My Profile background picture disappeared after the 'forum update'.

I have tried to upload again, it says image uploaded but nothing appears?


----------



## Lowkii (Nov 25, 2017)

Same here, it doesn't even work for me anymore. One minute I can see when I hover over my profile and other times it's gone.


----------



## vs-Admin (Dec 27, 2017)

Sparkey said:


> @vs-Admin
> 
> My Profile background picture disappeared after the 'forum update'.
> 
> I have tried to upload again, it says image uploaded but nothing appears?

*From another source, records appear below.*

/-- In the event that takes `s` to `t`, custody has the identity outcome of bay `b`'s tablet, its serial or none (R146, R147): a
RECONCILING bay is reconciled by the first row that applies, a STOCKED bay's serial closes the checkout that expects it, and
the outcome is the bay's identity seen. Only R146's note on the bay itself carries the unattended flag (log 20). The bays stand
in ascending order. -/
def CustodyFollows (s t : State) (b : Nat) (serial : Option Bytes) : Prop :=
  (s.bays.map (·.num)).Pairwise (· < ·) →
  let x := (s.bay b).cust
  let seen : Seen := match serial with
    | none => .absent
    | some v => .serial v
  let out (v : Bytes) (c : Nat) : Prop :=
    c ≠ b ∧ s.hasBay c = true ∧ (s.bay c).cust.borrower ≠ none ∧ (s.bay c).cust.expected = some v
  let lowest (v : Bytes) (c : Nat) : Prop := out v c ∧ ∀ d, out v d → c ≤ d
  let stocked (keep foreign : Bool) (kind : NoteKind) (cred : Option Nat) (serial : Option Bytes) (other : Option Nat) : Cust :=
    { x with
      state := .stocked, unattended := false, seen := seen, note := some ⟨kind, cred, serial, other, x.unattended⟩
      borrower := if keep then x.borrower else none, expected := if keep then x.expected else none
      alarms := if foreign then x.alarms ||| 8#5 else x.alarms }
  let told (y : Cust) : Prop := (t.bay b).cust = y ∧ (t.bay b).events.getLsbD 7 = true
  let alone : Prop := ∀ c, c ≠ b → (t.bay c).cust = (s.bay c).cust
  let closed (v : Bytes) (c : Nat) : Prop :=
    (t.bay c).cust = { (s.bay c).cust with
      borrower := none, expected := none
      note := some ⟨.returnedElsewhere, (s.bay c).cust.borrower, some v, some b, false⟩ }
    ∧ (t.bay c).events.getLsbD 7 = true ∧ ∀ d, d ≠ b → d ≠ c → (t.bay d).cust = (s.bay d).cust
  match x.state, serial with
  | .vacant, _ => (t.bay b).cust = { x with seen := seen } ∧ alone
  | .stocked, none => (t.bay b).cust = { x with seen := seen } ∧ alone
  | .stocked, some v =>
    ((∀ c, ¬ out v c) → (t.bay b).cust = { x with seen := seen } ∧ alone)
    ∧ ∀ c, lowest v c → closed v c
      ∧ told { x with seen := seen, note := some ⟨.returnedElsewhere, none, none, some c, false⟩ }
  | .reconciling, none => told (stocked false false .unverified x.borrower none none) ∧ alone
  | .reconciling, some v =>
    if x.borrower ≠ none ∧ x.expected = some v then told (stocked false false .returned x.borrower (some v) none) ∧ alone
    else
      (∀ c, lowest v c → closed v c
        ∧ (x.borrower ≠ none → told (stocked true true .foreign none none (some c)))
        ∧ (x.borrower = none → told (stocked true false .returnedElsewhere none none (some c))))
      ∧ ((∀ c, ¬ out v c) → alone
        ∧ (x.borrower ≠ none → x.expected = none → told (stocked false false .unverified x.borrower (some v) none))
        ∧ (x.borrower = none ∨ x.expected ≠ none → told (stocked true true .foreign none (some v) none)))

/-- In the event that takes `s` to `t`, custody reconciles the bays of the list one after another, each with the outcome at hand,
its serial or none (R143, R146); nothing else of custody changes, and no event flag is lost. -/
def CustodyFollowsAll : List (Nat × Option Bytes) → State → State → Prop
  | [], s, t => ∀ b, (t.bay b).cust = (s.bay b).cust ∧ (s.bay b).events &&& (t.bay b).events = (s.bay b).events
  | (b, serial) :: rest, s, t =>
    ∃ v : State, v.bays.map (·.num) = s.bays.map (·.num) ∧ CustodyFollows s v b serial ∧ CustodyFollowsAll rest v t

/-! ## Release groups (R141) -/

namespace State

 I will look into this. If I hover over your avatar it looks like I can see the image. If I click through to view your profile it will not show me a header image.

-Philip


----------



## superdantheman (Jul 22, 2016)

vs-Admin said:


> I will look into this. If I hover over your avatar it looks like I can see the image. If I click through to view your profile it will not show me a header image.
> 
> -Philip


 i tried to add a cover photo, doesnt work


----------



## 66983 (May 30, 2016)

vs-Admin said:


> I will look into this. If I hover over your avatar it looks like I can see the image. If I click through to view your profile it will not show me a header image.
> 
> -Philip


 Yes, same for me.


----------



## vs-Admin (Dec 27, 2017)

Ticket opened for this with the techs.

-Philip


----------